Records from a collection
· · · · · · ·

-- ==== Sys2Proof/Tests/Slice0.lean ====
section
/-!
SUPPORT. Our own tests: terms that WellFormed refuses, words of the encoding tables decoded (30_encoding.md R103 to R118,
spec/opcode_table.json), one step on a small state with the end state of 95_test_vectors.md Part 2, and for each obligation
states and operands that meet its hypotheses.
-/

namespace Sys2Proof.Tests

open Sys2Proof.Machine

/-! Well-formed terms: each check of WellFormed.lean refuses the exact pattern of its protected opcode -/

theorem test_wf_refuses_idle_pattern : (Instr.protFault87 0x78#8 0x87#8 0x87#8).wf = false := by decide
theorem test_wf_refuses_pwrdn_pattern : (Instr.protFault97 0x68#8 0x97#8 0x97#8).wf = false := by decide
theorem test_wf_refuses_srvwdt_pattern : (Instr.protFaultA7 0x58#8 0xA7#8 0xA7#8).wf = false := by decide
theorem test_wf_refuses_diswdt_pattern : (Instr.protFaultA5 0x5A#8 0xA5#8 0xA5#8).wf = false := by decide
theorem test_wf_refuses_einit_pattern : (Instr.protFaultB5 0x4A#8 0xB5#8 0xB5#8).wf = false := by decide
theorem test_wf_refuses_srst_pattern : (Instr.protFaultB7 0x48#8 0xB7#8 0xB7#8).wf = false := by decide

/-! Decoding: one word for every constructor, its bytes written from the row's encoding and the field places of the
opcode table -/

theorem test_decode_add :
    decode 0x00#8 0x5A#8 0#8 0#8 = .instr (.addRwRw 5#4 10#4) ∧
    decode 0x02#8 0x3F#8 0x9E#8 0xD1#8 = .instr (.addRegMem 0x3F#8 0xD19E#16) ∧
    decode 0x04#8 0x42#8 0xF5#8 0xE4#8 = .instr (.addMemReg 0xE4F5#16 0x42#8) ∧
    decode 0x06#8 0x45#8 0x93#8 0x6D#8 = .instr (.addRegImm 0x45#8 0x6D93#16) ∧
    decode 0x08#8 0x97#8 0#8 0#8 = .instr (.addRwImm3 9#4 7#3) ∧
    decode 0x08#8 0xAA#8 0#8 0#8 = .instr (.addRwInd 10#4 2#2) ∧
    decode 0x08#8 0xBF#8 0#8 0#8 = .instr (.addRwInc 11#4 3#2) ∧
    decode 0x01#8 0xC1#8 0#8 0#8 = .instr (.addbRbRb 12#4 1#4) ∧
    decode 0x03#8 0x54#8 0xFF#8 0x58#8 = .instr (.addbRegMem 0x54#8 0x58FF#16) ∧
    decode 0x05#8 0x57#8 0x56#8 0x6C#8 = .instr (.addbMemReg 0x6C56#16 0x57#8) ∧
    decode 0x07#8 0x5A#8 0x93#8 0x6D#8 = .instr (.addbRegImm 0x5A#8 0x6D93#16) ∧
    decode 0x09#8 0x06#8 0#8 0#8 = .instr (.addbRbImm3 0#4 6#3) ∧
    decode 0x09#8 0x19#8 0#8 0#8 = .instr (.addbRbInd 1#4 1#2) ∧
    decode 0x09#8 0x2E#8 0#8 0#8 = .instr (.addbRbInc 2#4 2#2) := by
  decide

theorem test_decode_addc :
    decode 0x10#8 0x38#8 0#8 0#8 = .instr (.addcRwRw 3#4 8#4) ∧
    decode 0x12#8 0x69#8 0x60#8 0xE0#8 = .instr (.addcRegMem 0x69#8 0xE060#16) ∧
    decode 0x14#8 0x6C#8 0xB7#8 0xF3#8 = .instr (.addcMemReg 0xF3B7#16 0x6C#8) ∧
    decode 0x16#8 0x6F#8 0x93#8 0x6D#8 = .instr (.addcRegImm 0x6F#8 0x6D93#16) ∧
    decode 0x18#8 0x75#8 0#8 0#8 = .instr (.addcRwImm3 7#4 5#3) ∧
    decode 0x18#8 0x88#8 0#8 0#8 = .instr (.addcRwInd 8#4 0#2) ∧
    decode 0x18#8 0x9D#8 0#8 0#8 = .instr (.addcRwInc 9#4 1#2) ∧
    decode 0x11#8 0xAF#8 0#8 0#8 = .instr (.addcbRbRb 10#4 15#4) ∧
    decode 0x13#8 0x7E#8 0xC1#8 0x67#8 = .instr (.addcbRegMem 0x7E#8 0x67C1#16) ∧
    decode 0x15#8 0x81#8 0x18#8 0x7B#8 = .instr (.addcbMemReg 0x7B18#16 0x81#8) ∧
    decode 0x17#8 0x84#8 0x93#8 0x6D#8 = .instr (.addcbRegImm 0x84#8 0x6D93#16) ∧
    decode 0x19#8 0xE4#8 0#8 0#8 = .instr (.addcbRbImm3 14#4 4#3) ∧
    decode 0x19#8 0xFB#8 0#8 0#8 = .instr (.addcbRbInd 15#4 3#2) ∧
    decode 0x19#8 0x0C#8 0#8 0#8 = .instr (.addcbRbInc 0#4 0#2) := by
  decide

theorem test_decode_sub :
    decode 0x20#8 0x16#8 0#8 0#8 = .instr (.subRwRw 1#4 6#4) ∧
    decode 0x22#8 0x93#8 0x22#8 0xEF#8 = .instr (.subRegMem 0x93#8 0xEF22#16) ∧
    decode 0x24#8 0x96#8 0x79#8 0x02#8 = .instr (.subMemReg 0x279#16 0x96#8) ∧
    decode 0x26#8 0x99#8 0x93#8 0x6D#8 = .instr (.subRegImm 0x99#8 0x6D93#16) ∧
    decode 0x28#8 0x53#8 0#8 0#8 = .instr (.subRwImm3 5#4 3#3) ∧
    decode 0x28#8 0x6A#8 0#8 0#8 = .instr (.subRwInd 6#4 2#2) ∧
    decode 0x28#8 0x7F#8 0#8 0#8 = .instr (.subRwInc 7#4 3#2) ∧
    decode 0x21#8 0x8D#8 0#8 0#8 = .instr (.subbRbRb 8#4 13#4) ∧
    decode 0x23#8 0xA8#8 0x83#8 0x76#8 = .instr (.subbRegMem 0xA8#8 0x7683#16) ∧
    decode 0x25#8 0xAB#8 0xDA#8 0x89#8 = .instr (.subbMemReg 0x89DA#16 0xAB#8) ∧
    decode 0x27#8 0xAE#8 0x93#8 0x6D#8 = .instr (.subbRegImm 0xAE#8 0x6D93#16) ∧
    decode 0x29#8 0xC2#8 0#8 0#8 = .instr (.subbRbImm3 12#4 2#3) ∧
    decode 0x29#8 0xD9#8 0#8 0#8 = .instr (.subbRbInd 13#4 1#2) ∧
    decode 0x29#8 0xEE#8 0#8 0#8 = .instr (.subbRbInc 14#4 2#2) := by
  decide

theorem test_decode_subc :
    decode 0x30#8 0xF4#8 0#8 0#8 = .instr (.subcRwRw 15#4 4#4) ∧
    decode 0x32#8 0xBD#8 0xE4#8 0xFD#8 = .instr (.subcRegMem 0xBD#8 0xFDE4#16) ∧
    decode 0x34#8 0xC0#8 0x3B#8 0x11#8 = .instr (.subcMemReg 0x113B#16 0xC0#8) ∧
    decode 0x36#8 0xC3#8 0x93#8 0x6D#8 = .instr (.subcRegImm 0xC3#8 0x6D93#16) ∧
    decode 0x38#8 0x31#8 0#8 0#8 = .instr (.subcRwImm3 3#4 1#3) ∧
    decode 0x38#8 0x48#8 0#8 0#8 = .instr (.subcRwInd 4#4 0#2) ∧
    decode 0x38#8 0x5D#8 0#8 0#8 = .instr (.subcRwInc 5#4 1#2) ∧
    decode 0x31#8 0x6B#8 0#8 0#8 = .instr (.subcbRbRb 6#4 11#4) ∧
    decode 0x33#8 0xD2#8 0x45#8 0x85#8 = .instr (.subcbRegMem 0xD2#8 0x8545#16) ∧
    decode 0x35#8 0xD5#8 0x9C#8 0x98#8 = .instr (.subcbMemReg 0x989C#16 0xD5#8) ∧
    decode 0x37#8 0xD8#8 0x93#8 0x6D#8 = .instr (.subcbRegImm 0xD8#8 0x6D93#16) ∧
    decode 0x39#8 0xA0#8 0#8 0#8 = .instr (.subcbRbImm3 10#4 0#3) ∧
    decode 0x39#8 0xBB#8 0#8 0#8 = .instr (.subcbRbInd 11#4 3#2) ∧
    decode 0x39#8 0xCC#8 0#8 0#8 = .instr (.subcbRbInc 12#4 0#2) := by
  decide

theorem test_decode_and :
    decode 0x60#8 0x7C#8 0#8 0#8 = .instr (.andRwRw 7#4 12#4) ∧
    decode 0x62#8 0x35#8 0x7C#8 0x03#8 = .instr (.andRegMem 0x35#8 0x37C#16) ∧
    decode 0x64#8 0x38#8 0xD3#8 0x16#8 = .instr (.andMemReg 0x16D3#16 0x38#8) ∧
    decode 0x66#8 0x3B#8 0x93#8 0x6D#8 = .instr (.andRegImm 0x3B#8 0x6D93#16) ∧
    decode 0x68#8 0xB1#8 0#8 0#8 = .instr (.andRwImm3 11#4 1#3) ∧
    decode 0x68#8 0xC8#8 0#8 0#8 = .instr (.andRwInd 12#4 0#2) ∧
    decode 0x68#8 0xDD#8 0#8 0#8 = .instr (.andRwInc 13#4 1#2) ∧
    decode 0x61#8 0xE3#8 0#8 0#8 = .instr (.andbRbRb 14#4 3#4) ∧
    decode 0x63#8 0x4A#8 0xDD#8 0x8A#8 = .instr (.andbRegMem 0x4A#8 0x8ADD#16) ∧
    decode 0x65#8 0x4D#8 0x34#8 0x9E#8 = .instr (.andbMemReg 0x9E34#16 0x4D#8) ∧
    decode 0x67#8 0x50#8 0x93#8 0x6D#8 = .instr (.andbRegImm 0x50#8 0x6D93#16) ∧
    decode 0x69#8 0x20#8 0#8 0#8 = .instr (.andbRbImm3 2#4 0#3) ∧
    decode 0x69#8 0x3B#8 0#8 0#8 = .instr (.andbRbInd 3#4 3#2) ∧
    decode 0x69#8 0x4C#8 0#8 0#8 = .instr (.andbRbInc 4#4 0#2) := by
  decide

theorem test_decode_or :
    decode 0x70#8 0x5A#8 0#8 0#8 = .instr (.orRwRw 5#4 10#4) ∧
    decode 0x72#8 0x5F#8 0x3E#8 0x12#8 = .instr (.orRegMem 0x5F#8 0x123E#16) ∧
    decode 0x74#8 0x62#8 0x95#8 0x25#8 = .instr (.orMemReg 0x2595#16 0x62#8) ∧
    decode 0x76#8 0x65#8 0x93#8 0x6D#8 = .instr (.orRegImm 0x65#8 0x6D93#16) ∧
    decode 0x78#8 0x97#8 0#8 0#8 = .instr (.orRwImm3 9#4 7#3) ∧
    decode 0x78#8 0xAA#8 0#8 0#8 = .instr (.orRwInd 10#4 2#2) ∧
    decode 0x78#8 0xBF#8 0#8 0#8 = .instr (.orRwInc 11#4 3#2) ∧
    decode 0x71#8 0xC1#8 0#8 0#8 = .instr (.orbRbRb 12#4 1#4) ∧
    decode 0x73#8 0x74#8 0x9F#8 0x99#8 = .instr (.orbRegMem 0x74#8 0x999F#16) ∧
    decode 0x75#8 0x77#8 0xF6#8 0xAC#8 = .instr (.orbMemReg 0xACF6#16 0x77#8) ∧
    decode 0x77#8 0x7A#8 0x93#8 0x6D#8 = .instr (.orbRegImm 0x7A#8 0x6D93#16) ∧
    decode 0x79#8 0x06#8 0#8 0#8 = .instr (.orbRbImm3 0#4 6#3) ∧
    decode 0x79#8 0x19#8 0#8 0#8 = .instr (.orbRbInd 1#4 1#2) ∧
    decode 0x79#8 0x2E#8 0#8 0#8 = .instr (.orbRbInc 2#4 2#2) := by
  decide

theorem test_decode_xor :
    decode 0x50#8 0x9E#8 0#8 0#8 = .instr (.xorRwRw 9#4 14#4) ∧
    decode 0x52#8 0x0B#8 0xBA#8 0xF4#8 = .instr (.xorRegMem 0xB#8 0xF4BA#16) ∧
    decode 0x54#8 0x0E#8 0x11#8 0x08#8 = .instr (.xorMemReg 0x811#16 0xE#8) ∧
    decode 0x56#8 0x11#8 0x93#8 0x6D#8 = .instr (.xorRegImm 0x11#8 0x6D93#16) ∧
    decode 0x58#8 0xD3#8 0#8 0#8 = .instr (.xorRwImm3 13#4 3#3) ∧
    decode 0x58#8 0xEA#8 0#8 0#8 = .instr (.xorRwInd 14#4 2#2) ∧
    decode 0x58#8 0xFF#8 0#8 0#8 = .instr (.xorRwInc 15#4 3#2) ∧
    decode 0x51#8 0x05#8 0#8 0#8 = .instr (.xorbRbRb 0#4 5#4) ∧
    decode 0x53#8 0x20#8 0x1B#8 0x7C#8 = .instr (.xorbRegMem 0x20#8 0x7C1B#16) ∧
    decode 0x55#8 0x23#8 0x72#8 0x8F#8 = .instr (.xorbMemReg 0x8F72#16 0x23#8) ∧
    decode 0x57#8 0x26#8 0x93#8 0x6D#8 = .instr (.xorbRegImm 0x26#8 0x6D93#16) ∧
    decode 0x59#8 0x42#8 0#8 0#8 = .instr (.xorbRbImm3 4#4 2#3) ∧
    decode 0x59#8 0x59#8 0#8 0#8 = .instr (.xorbRbInd 5#4 1#2) ∧
    decode 0x59#8 0x6E#8 0#8 0#8 = .instr (.xorbRbInc 6#4 2#2) := by
  decide

theorem test_decode_cmp :
    decode 0x40#8 0xD2#8 0#8 0#8 = .instr (.cmpRwRw 13#4 2#4) ∧
    decode 0x42#8 0xE7#8 0xA6#8 0x0C#8 = .instr (.cmpRegMem 0xE7#8 0xCA6#16) ∧
    decode 0x46#8 0xEA#8 0x93#8 0x6D#8 = .instr (.cmpRegImm 0xEA#8 0x6D93#16) ∧
    decode 0x48#8 0x06#8 0#8 0#8 = .instr (.cmpRwImm3 0#4 6#3) ∧
    decode 0x48#8 0x19#8 0#8 0#8 = .instr (.cmpRwInd 1#4 1#2) ∧
    decode 0x48#8 0x2E#8 0#8 0#8 = .instr (.cmpRwInc 2#4 2#2) ∧
    decode 0x41#8 0x38#8 0#8 0#8 = .instr (.cmpbRbRb 3#4 8#4) ∧
    decode 0x43#8 0xF9#8 0xB0#8 0x80#8 = .instr (.cmpbRegMem 0xF9#8 0x80B0#16) ∧
    decode 0x47#8 0xFC#8 0x93#8 0x6D#8 = .instr (.cmpbRegImm 0xFC#8 0x6D93#16) ∧
    decode 0x49#8 0x64#8 0#8 0#8 = .instr (.cmpbRbImm3 6#4 4#3) ∧
    decode 0x49#8 0x7B#8 0#8 0#8 = .instr (.cmpbRbInd 7#4 3#2) ∧
    decode 0x49#8 0x8C#8 0#8 0#8 = .instr (.cmpbRbInc 8#4 0#2) := by
  decide

theorem test_decode_multiply_divide :
    decode 0x0B#8 0x38#8 0#8 0#8 = .instr (.mul 3#4 8#4) ∧
    decode 0x1B#8 0x49#8 0#8 0#8 = .instr (.mulu 4#4 9#4) ∧
    decode 0x4B#8 0x66#8 0#8 0#8 = .instr (.div 6#4) ∧
    decode 0x5B#8 0x77#8 0#8 0#8 = .instr (.divu 7#4) ∧
    decode 0x6B#8 0x88#8 0#8 0#8 = .instr (.divl 8#4) ∧
    decode 0x7B#8 0x99#8 0#8 0#8 = .instr (.divlu 9#4) ∧
    decode 0x81#8 0xE0#8 0#8 0#8 = .instr (.neg 14#4) ∧
    decode 0x91#8 0xF0#8 0#8 0#8 = .instr (.cpl 15#4) ∧
    decode 0xA1#8 0x00#8 0#8 0#8 = .instr (.negb 0#4) ∧
    decode 0xB1#8 0x10#8 0#8 0#8 = .instr (.cplb 1#4) := by
  decide

theorem test_decode_bits :
    decode 0x0A#8 0x0C#8 0x1E#8 0x93#8 = .instr (.bfldl 0xC#8 0x1E#8 0x93#8) ∧
    decode 0x1A#8 0x0C#8 0x93#8 0x1E#8 = .instr (.bfldh 0xC#8 0x1E#8 0x93#8) ∧
    decode 0x2A#8 0x9B#8 0x27#8 0xC3#8 = .instr (.bcmp 0x27#8 3#4 0x9B#8 12#4) ∧
    decode 0x3A#8 0x9B#8 0x27#8 0xD4#8 = .instr (.bmovn 0x27#8 4#4 0x9B#8 13#4) ∧
    decode 0x4A#8 0x9B#8 0x27#8 0xE5#8 = .instr (.bmov 0x27#8 5#4 0x9B#8 14#4) ∧
    decode 0x5A#8 0x9B#8 0x27#8 0xF6#8 = .instr (.bor 0x27#8 6#4 0x9B#8 15#4) ∧
    decode 0x6A#8 0x9B#8 0x27#8 0x07#8 = .instr (.band 0x27#8 7#4 0x9B#8 0#4) ∧
    decode 0x7A#8 0x9B#8 0x27#8 0x18#8 = .instr (.bxor 0x27#8 8#4 0x9B#8 1#4) ∧
    decode 0x7E#8 0x9B#8 0#8 0#8 = .instr (.bclr 0x9B#8 7#4) ∧
    decode 0x8F#8 0x9B#8 0#8 0#8 = .instr (.bset 0x9B#8 8#4) := by
  decide

theorem test_decode_compare_step :
    decode 0x80#8 0x02#8 0#8 0#8 = .instr (.cmpi1RwImm4 2#4 0#4) ∧
    decode 0x82#8 0xF3#8 0xF9#8 0xAD#8 = .instr (.cmpi1RwMem 3#4 0xADF9#16) ∧
    decode 0x86#8 0xF4#8 0x93#8 0x6D#8 = .instr (.cmpi1RwImm16 4#4 0x6D93#16) ∧
    decode 0x90#8 0x35#8 0#8 0#8 = .instr (.cmpi2RwImm4 5#4 3#4) ∧
    decode 0x92#8 0xF6#8 0xFE#8 0xE7#8 = .instr (.cmpi2RwMem 6#4 0xE7FE#16) ∧
    decode 0x96#8 0xF7#8 0x93#8 0x6D#8 = .instr (.cmpi2RwImm16 7#4 0x6D93#16) ∧
    decode 0xA0#8 0x68#8 0#8 0#8 = .instr (.cmpd1RwImm4 8#4 6#4) ∧
    decode 0xA2#8 0xF9#8 0x03#8 0x22#8 = .instr (.cmpd1RwMem 9#4 0x2203#16) ∧
    decode 0xA6#8 0xFA#8 0x93#8 0x6D#8 = .instr (.cmpd1RwImm16 10#4 0x6D93#16) ∧
    decode 0xB0#8 0x9B#8 0#8 0#8 = .instr (.cmpd2RwImm4 11#4 9#4) ∧
    decode 0xB2#8 0xFC#8 0x08#8 0x5C#8 = .instr (.cmpd2RwMem 12#4 0x5C08#16) ∧
    decode 0xB6#8 0xFD#8 0x93#8 0x6D#8 = .instr (.cmpd2RwImm16 13#4 0x6D93#16) := by
  decide

theorem test_decode_shift :
    decode 0x2B#8 0x5A#8 0#8 0#8 = .instr (.prior 5#4 10#4) ∧
    decode 0x0C#8 0x16#8 0#8 0#8 = .instr (.rolRwRw 1#4 6#4) ∧
    decode 0x1C#8 0x02#8 0#8 0#8 = .instr (.rolRwImm4 2#4 0#4) ∧
    decode 0x2C#8 0x38#8 0#8 0#8 = .instr (.rorRwRw 3#4 8#4) ∧
    decode 0x3C#8 0x24#8 0#8 0#8 = .instr (.rorRwImm4 4#4 2#4) ∧
    decode 0x4C#8 0x5A#8 0#8 0#8 = .instr (.shlRwRw 5#4 10#4) ∧
    decode 0x5C#8 0x46#8 0#8 0#8 = .instr (.shlRwImm4 6#4 4#4) ∧
    decode 0x6C#8 0x7C#8 0#8 0#8 = .instr (.shrRwRw 7#4 12#4) ∧
    decode 0x7C#8 0x68#8 0#8 0#8 = .instr (.shrRwImm4 8#4 6#4) ∧
    decode 0xAC#8 0x9E#8 0#8 0#8 = .instr (.ashrRwRw 9#4 14#4) ∧
    decode 0xBC#8 0x8A#8 0#8 0#8 = .instr (.ashrRwImm4 10#4 8#4) := by
  decide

· · · · · · ·

WORK REQUEST: In the records above, find the line with "decode 0x16#8 0x6F#8"; write out exactly that line and each one after it, stopping after the line with "decode 0x30#8 0xF4#8".

SOLUTION TO THIS EXERCISE:
    decode 0x16#8 0x6F#8 0x93#8 0x6D#8 = .instr (.addcRegImm 0x6F#8 0x6D93#16) ∧
    decode 0x18#8 0x75#8 0#8 0#8 = .instr (.addcRwImm3 7#4 5#3) ∧
    decode 0x18#8 0x88#8 0#8 0#8 = .instr (.addcRwInd 8#4 0#2) ∧
    decode 0x18#8 0x9D#8 0#8 0#8 = .instr (.addcRwInc 9#4 1#2) ∧
    decode 0x11#8 0xAF#8 0#8 0#8 = .instr (.addcbRbRb 10#4 15#4) ∧
    decode 0x13#8 0x7E#8 0xC1#8 0x67#8 = .instr (.addcbRegMem 0x7E#8 0x67C1#16) ∧
    decode 0x15#8 0x81#8 0x18#8 0x7B#8 = .instr (.addcbMemReg 0x7B18#16 0x81#8) ∧
    decode 0x17#8 0x84#8 0x93#8 0x6D#8 = .instr (.addcbRegImm 0x84#8 0x6D93#16) ∧
    decode 0x19#8 0xE4#8 0#8 0#8 = .instr (.addcbRbImm3 14#4 4#3) ∧
    decode 0x19#8 0xFB#8 0#8 0#8 = .instr (.addcbRbInd 15#4 3#2) ∧
    decode 0x19#8 0x0C#8 0#8 0#8 = .instr (.addcbRbInc 0#4 0#2) := by
  decide

theorem test_decode_sub :
    decode 0x20#8 0x16#8 0#8 0#8 = .instr (.subRwRw 1#4 6#4) ∧
    decode 0x22#8 0x93#8 0x22#8 0xEF#8 = .instr (.subRegMem 0x93#8 0xEF22#16) ∧
    decode 0x24#8 0x96#8 0x79#8 0x02#8 = .instr (.subMemReg 0x279#16 0x96#8) ∧
    decode 0x26#8 0x99#8 0x93#8 0x6D#8 = .instr (.subRegImm 0x99#8 0x6D93#16) ∧
    decode 0x28#8 0x53#8 0#8 0#8 = .instr (.subRwImm3 5#4 3#3) ∧
    decode 0x28#8 0x6A#8 0#8 0#8 = .instr (.subRwInd 6#4 2#2) ∧
    decode 0x28#8 0x7F#8 0#8 0#8 = .instr (.subRwInc 7#4 3#2) ∧
    decode 0x21#8 0x8D#8 0#8 0#8 = .instr (.subbRbRb 8#4 13#4) ∧
    decode 0x23#8 0xA8#8 0x83#8 0x76#8 = .instr (.subbRegMem 0xA8#8 0x7683#16) ∧
    decode 0x25#8 0xAB#8 0xDA#8 0x89#8 = .instr (.subbMemReg 0x89DA#16 0xAB#8) ∧
    decode 0x27#8 0xAE#8 0x93#8 0x6D#8 = .instr (.subbRegImm 0xAE#8 0x6D93#16) ∧
    decode 0x29#8 0xC2#8 0#8 0#8 = .instr (.subbRbImm3 12#4 2#3) ∧
    decode 0x29#8 0xD9#8 0#8 0#8 = .instr (.subbRbInd 13#4 1#2) ∧
    decode 0x29#8 0xEE#8 0#8 0#8 = .instr (.subbRbInc 14#4 2#2) := by
  decide

theorem test_decode_subc :
    decode 0x30#8 0xF4#8 0#8 0#8 = .instr (.subcRwRw 15#4 4#4) ∧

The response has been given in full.